Users prefer Cisco NAC over Microsoft NAP, researchers say

Over on Cisco Subnet, there is a long meaty post about how NAC users perceive Cisco as superior to other vendors in the market, including

Microsoft. This comes from a study by Infonetics Research (User Plans for Network Access Control: North America 2008). Infonetics queried 242 IT pros about their NAC plans for the next two years and asked for user perceptions on the big players: Cisco, Juniper, F5, McAfee, Microsoft and Symantec. 162 respondents were NAC users, or planned to be shortly, and 80 had no plans to join the pack on NAC. Cisco scored highest overall, Infonetics says, but it was in close contest with other vendors in a variety of areas.

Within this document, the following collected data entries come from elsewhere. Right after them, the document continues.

-- ==== Sys2Proof/Config.lean ====
section
/-! DEFINITION. What an implementation of the block fixes (spec/00_scope.md R8) and the values the spec leaves free
(spec/93_implementation_defined.md U1-U4). The literals of the algorithms and of the address map are in
Machine/Constants.lean. -/

namespace Sys2Proof.Config

/-- The parameters that R8 says a model takes as arguments, each with its constraint: a `Params` cannot be built without
it. Every definition that depends on one takes a `Params`, and the machine itself is `Machine.stepFor` of one. The
fixed parameters W, N, M, SKIP_PAIRS and ADDR_W are `Word`, `Machine.mtWords`, `Machine.mtOffset`,
`Machine.skipPairs` and `addrWidth`; LATENCY is free (log entry 14). -/
structure Params where
  /-- `K1_MAX`: capacity in words of the key1 source and working arrays. -/
  k1Max : Nat
  /-- `K2_MAX`: capacity in words of the key2 source and working arrays. -/
  k2Max : Nat
  /-- `NAME_MAX`: capacity in bytes of the name buffer. -/
  nameMax : Nat
  /-- `PATH_SEPS`: the byte values that end a path segment, any set of them. -/
  pathSeps : List Byte
  /-- K1_MAX is even, 18 ≤ K1_MAX ≤ 4096. -/
  k1Max_legal : k1Max % 2 = 0 ∧ 18 ≤ k1Max ∧ k1Max ≤ 4096
  /-- K2_MAX is even, 1024 ≤ K2_MAX ≤ 16384. -/
  k2Max_legal : k2Max % 2 = 0 ∧ 1024 ≤ k2Max ∧ k2Max ≤ 16384
  /-- 1 ≤ NAME_MAX ≤ 256. -/
  nameMax_legal : 1 ≤ nameMax ∧ nameMax ≤ 256
  deriving DecidableEq, Repr

/-- The values that R8 fixes for this hardware (its column "this hardware"; decisions D19, D21, D23). `Machine.exec`,
`Machine.step` and `core` are the machine of these values (log entry 9). -/
def thisHardware : Params where
  k1Max := 1024
  k2Max := 4096
  nameMax := 256
  pathSeps := [0x2F]
  k1Max_legal := by decide
  k2Max_legal := by decide
  nameMax_legal := by decide

/-- `ADDR_W`: the width of a host bus byte address (R8, R60; fixed, 18). -/
def addrWidth : Nat := 18

/-- FREE VALUE. The byte an array element holds that nothing has written since the reset number `epoch`
(R252; U1, U2, U3: "any value", and stable). The second argument is the byte's bus address. Nothing constrains it:
log entries 4 and 5. -/
opaque unwritten : Nat → Nat → Byte

/-- FREE VALUE. The word returned by the n-th host read, while BUSY = 1, of a register or array that a command writes
(R73, U4: "a free 32-bit draw for each read"). Nothing constrains it: log entry 6. -/
opaque busyRead : Nat → Word

end Sys2Proof.Config
end

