/-! ### `State.retire` -/

@[simp] theorem retire_busy (s : State) : (s.retire).busy = false := rfl
@[simp] theorem retire_prngValid (s : State) : (s.retire).prngValid = s.prngValid := rfl
@[simp] theorem retire_fkeyValid (s : State) : (s.retire).fkeyValid = s.fkeyValid := rfl
@[simp] theorem retire_keysCopied (s : State) : (s.retire).keysCopied = s.keysCopied := rfl
@[simp] theorem retire_keysReady (s : State) : (s.retire).keysReady = s.keysReady := rfl
@[simp] theorem retire_streamActive (s : State) : (s.retire).streamActive = s.streamActive := rfl
@[simp] theorem retire_emit (s : State) : (s.retire).emit = s.emit := rfl
@[simp] theorem retire_err (s : State) : (s.retire).err = s.err := rfl
@[simp] theorem retire_arg0 (s : State) : (s.retire).arg0 = s.arg0 := rfl
@[simp] theorem retire_result (s : State) : (s.retire).result = s.result := rfl
@[simp] theorem retire_a (s : State) : (s.retire).a = s.a := rfl
@[simp] theorem retire_b (s : State) : (s.retire).b = s.b := rfl
@[simp] theorem retire_seed (s : State) : (s.retire).seed = s.seed := rfl
@[simp] theorem retire_nameLen (s : State) : (s.retire).nameLen = s.nameLen := rfl
@[simp] theorem retire_key1Len (s : State) : (s.retire).key1Len = s.key1Len := rfl
@[simp] theorem retire_key2Len (s : State) : (s.retire).key2Len = s.key2Len := rfl
@[simp] theorem retire_fkey0 (s : State) : (s.retire).fkey0 = s.fkey0 := rfl
@[simp] theorem retire_fkey1 (s : State) : (s.retire).fkey1 = s.fkey1 := rfl
@[simp] theorem retire_fkey2 (s : State) : (s.retire).fkey2 = s.fkey2 := rfl
@[simp] theorem retire_fkey3 (s : State) : (s.retire).fkey3 = s.fkey3 := rfl
@[simp] theorem retire_mti (s : State) : (s.retire).mti = s.mti := rfl
@[simp] theorem retire_pairIdx (s : State) : (s.retire).pairIdx = s.pairIdx := rfl
@[simp] theorem retire_pairsLeft (s : State) : (s.retire).pairsLeft = s.pairsLeft := rfl
@[simp] theorem retire_k1CurLen (s : State) : (s.retire).k1CurLen = s.k1CurLen := rfl
@[simp] theorem retire_k2CurLen (s : State) : (s.retire).k2CurLen = s.k2CurLen := rfl
@[simp] theorem retire_inflight (s : State) : (s.retire).inflight = none := rfl
@[simp] theorem retire_mem (s : State) : (s.retire).mem = s.mem := rfl
@[simp] theorem retire_agenda (s : State) : (s.retire).agenda = s.agenda := rfl
@[simp] theorem retire_reads (s : State) : (s.retire).reads = s.reads := rfl
@[simp] theorem retire_output (s : State) : (s.retire).output = s.output := rfl
@[simp] theorem retire_draws (s : State) : (s.retire).draws = s.draws := rfl
@[simp] theorem retire_epoch (s : State) : (s.retire).epoch = s.epoch := rfl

Microsoft was considered a good choice of NAC vendors when it came to its financial security -- as was Cisco -- but that really isn't an accomplishment for Microsoft to crow about. No one thinks either Microsoft or Cisco will be swallowed up in a merger or landing in bankruptcy court in the foreseeable future.

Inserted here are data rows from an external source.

/-- Settles O17: with no event to come the engine's turn answers a next state; else the next event does, or is an
absent access. -/
theorem stepStopsOnlyOnAnAbsentAccess : Obligations.StepStopsOnlyOnAnAbsentAccess := by
  intro s
  unfold step nextEvent
  cases s.agenda with
  | nil => exact .inl (engineStep_next s)
  | cons e es =>
    rcases eventStep_next_or_absent e (s.setAgenda es) with h | ⟨x, rfl, hx⟩
    · exact .inl h
    · exact .inr ⟨x, es, rfl, hx⟩

/-! ### Commands and the host's record -/

/-- The issue of a command neither reads nor writes the host's record. -/
theorem issue_withRecord (i : Instr) (s : State) (es : List Event) (rs : List Word) (out : List Byte) (n : Nat) :
    issue i (issueCheck Config.thisHardware i) (s.withRecord es rs out n) =
      (issue i (issueCheck Config.thisHardware i) s).withRecord es rs out n := by
  have hbusy : (s.withRecord es rs out n).busy = s.busy := rfl
  have herr : (s.withRecord es rs out n).err = s.err := rfl
  unfold issue
  rw [issueCheck_withRecord, hbusy, herr]
  split
  · rfl
  · split
    · rfl
    · split <;> rfl

/-- Settles O19: neither the effect of a command nor its issue touches these fields. -/
theorem commandsDoNotSeeTheHostsRecord : Obligations.CommandsDoNotSeeTheHostsRecord := by
  intro i s t es rs out n h
  show exec i (s.withRecord es rs out n) = .next (t.withRecord es rs out n)
  rcases exec_cases h with ⟨hi, rfl⟩ | ⟨hi, rfl⟩
  · have heff := completionEffect_others Config.thisHardware s s.inflight s.busy es rs out n i
    rw [exec_completes (show (s.withRecord es rs out n).inflight = some i from hi), State.withRecord, heff]
    rfl
  · rw [exec_issues (show (s.withRecord es rs out n).inflight ≠ some i from hi), issue_withRecord]

/-! ### Host reads -/

/-- A host read while BUSY = 0, by what its address reaches (R64-R71). -/
theorem step_read_target (s : State) (es : List Event) {a : Nat} {t : Target} (hb : s.busy = false) (ha : a % 4 = 0)
    (hl : a < 2 ^ 18) (hd : decodeAddr Config.thisHardware a = t) :
    step (s.setAgenda (.host (.read a 4) :: es)) =
      .next { s with agenda := es, reads := s.targetValue Config.thisHardware t :: s.reads } := by
  subst hd
  exact step_read_value s es ha hl (.inl hb)

/-- The registers in the order of R22. -/
def registersInOrder : List Reg :=
  [.cmd, .status, .arg0, .result, .a, .b, .seed, .nameLen, .key1Len, .key2Len, .fkey0, .fkey1, .fkey2, .fkey3, .mti,
    .pairIdx, .pairsLeft, .k1CurLen, .k2CurLen, .id]

/-- Settles O49: the twenty offsets and words are each register's own. -/
theorem registerReadsReturnTheRegister : Obligations.RegisterReadsReturnTheRegister := by
  intro s es hb
  show ∀ av ∈ registersInOrder.map (fun r => (Reg.offset r, s.regValue r)), _
  rw [List.forall_mem_map]
  exact fun r _ => step_read_reg s es r (.inl hb)

/-- The address of an element of K1 reaches that element (R63). -/
theorem decodeAddr_k1_element {i : Nat} (h : i < 1024) :
    decodeAddr Config.thisHardware (0x08000 + 4 * i) = .k1 i := by
  rw [decodeAddr_k1 (by omega), show (0x08000 + 4 * i - 0x08000) / 4 = i by omega]

/-- The address of an element of K2 reaches that element (R63). -/
theorem decodeAddr_k2_element {i : Nat} (h : i < 4096) :
    decodeAddr Config.thisHardware (0x20000 + 4 * i) = .k2 i := by
  rw [decodeAddr_k2 (by omega), show (0x20000 + 4 * i - 0x20000) / 4 = i by omega]

/-- The address of an element of MT reaches that element (R63). -/
theorem decodeAddr_mt_element {i : Nat} (h : i < 624) :
    decodeAddr Config.thisHardware (0x30000 + 4 * i) = .mt i := by
  rw [decodeAddr_mt (by omega), show (0x30000 + 4 * i - 0x30000) / 4 = i by omega]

While Microsoft trailed Cisco and other vendors in important areas -- such as perceived technology innovation, the survey points out that Microsoft is improving -- is even gaining on the leader, Cisco. But all and all, it would take a pretty strong pair of rose-colored glasses to see this survey as any kind of real vote of confidence for Microsoft's NAC scheme, Network Access Protection (NAP).

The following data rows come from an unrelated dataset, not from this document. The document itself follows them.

/-- R71: feeding two chunks gives what feeding their concatenation does, as a law of `feed` and as a law of CKADD
commands issued to the machine, which leave the parser alone. -/
def Obligations.FeedingInTwoChunksIsFeedingOnce : Prop :=
  (∀ (x : Cksum) (d e : List Byte), feed (feed x d) e = feed x (d ++ e)) ∧
  (∀ (s : State) (d e : List Byte), s.fault = none →
    ∃ t u, runCommands (ckFeed d) s = .next t ∧ runCommands (ckFeed e) t = .next u ∧
      runCommands (ckFeed (d ++ e)) s = .next u ∧ u.ck = feed s.ck (d ++ e) ∧ u.p = s.p)

/-- R51: the checksum of a frame is the accumulator started at (0, 0) and fed class, id, lenLo, lenHi and the payload;
its closed form is the byte sum and the weighted byte sum, modulo 256. -/
def Obligations.FrameChecksumClosedForm : Prop :=
  (∀ d : List Byte, (feed ⟨0, 0⟩ d).a.toNat = byteSum d % 256 ∧ (feed ⟨0, 0⟩ d).b.toNat = weightedSum d % 256) ∧
  (∀ (id : MessageId) (payload : List Byte), payload.length ≤ 65535 →
    ∃ (x : Cksum) (head : List Byte), encodeFrame id payload = 0xB5 :: 0x62 :: (head ++ payload ++ [x.a, x.b]) ∧
      head = [id.cls, id.id, BitVec.ofNat 8 payload.length, BitVec.ofNat 8 (payload.length / 256)] ∧
      x.a.toNat = byteSum (head ++ payload) % 256 ∧ x.b.toNat = weightedSum (head ++ payload) % 256)

/-- R72: what appended zero bytes and a swap of two bytes do to the checksum, when two sequences of one length have the
same checksum, and a change it does not see. -/
def Obligations.ChecksumArithmetic : Prop :=
  (∀ d : List Byte, (feed ⟨0, 0⟩ d).a.toNat = byteSum d % 256 ∧ (feed ⟨0, 0⟩ d).b.toNat = weightedSum d % 256) ∧
  (∀ (x : Cksum) (m : Nat), (feed x (List.replicate m 0)).a = x.a ∧
    (feed x (List.replicate m 0)).b.toNat = (x.b.toNat + m * x.a.toNat) % 256) ∧
  (∀ d e : List Byte, d.length = e.length → (feed ⟨0, 0⟩ d = feed ⟨0, 0⟩ e ↔
    byteSum d % 256 = byteSum e % 256 ∧ weightedSum d % 256 = weightedSum e % 256)) ∧
  (∀ (d : List Byte) (i j : Nat) (hi : i < d.length) (hj : j < d.length),
    let e := (d.set i d[j]).set j d[i]
    let change : Int := ((j : Int) - i) * ((d[j].toNat : Int) - d[i].toNat)
    (feed ⟨0, 0⟩ e).a = (feed ⟨0, 0⟩ d).a ∧
    (((feed ⟨0, 0⟩ e).b.toNat : Int) - (feed ⟨0, 0⟩ d).b.toNat) % 256 = change % 256 ∧
    (feed ⟨0, 0⟩ e = feed ⟨0, 0⟩ d ↔ change % 256 = 0)) ∧
  feed ⟨0, 0⟩ [0x80, 0x11, 0x00] = feed ⟨0, 0⟩ [0x00, 0x11, 0x80]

Sadly where Microsoft really failed was in the area most important for a NAC vendor -- security. But this is not so much a statement on Microsoft's technology being less secure as it is a view about Microsoft security in general, says Jeff Wilson, principal analyst, Network Security Infonetics Research.

"One of Microsoft's lowest scores on the scorecard was for security (the other two, tied at the bottom, were service and support and pricing); Microsoft typically comes in low for security, as IT managers responsible for core network security installations don't really think of Microsoft as an enterprise security vendor. Other than financial stability, Microsoft's highest score was for management (though it was still middle of the pack)," Wilson says.

Interestingly, Juniper outscored everyone, including Cisco, in price-to-performance on NAC gear. And because Juniper also came in a close second to Cisco for security, users were clearly giving Juniper a thumbs-up as a NAC vendor.

However, Microsoft isn't trying to become the be-all, end-all NAC provider. Many would claim that Cisco really wants that honor. (Or rather Cisco wants you to buy NAC as part of a giant purchase order that not only gives it your security but also your application performance, phones, videoconferencing, backbone, and so on.) While NAC vendors came into the market with dueling technology schemes, Microsoft has been diligently working on the client piece. This is the area that no other vendor really needs to touch. And why should others do it if Microsoft, who owns most of the enterprise client market, wants to?

For this reason, NAC security consultants such as Joel Snyder contend that the Windows NAP scheme is really just a foundational piece. There's a long list of vendors that offer NAP-compatible appliances. These easily move a customer beyond a simple Windows Server 2008/Windows client deployment. But it could also be one of the reasons why Microsoft scores low on the price/performance piece, even though NAP is included in Windows Server 2008 and Vista.

Still curious? Ask Snyder and Richard Stiennon yourself. They will be dueling it out over NAC in an upcoming Network World event. In fact, we'll plug now ...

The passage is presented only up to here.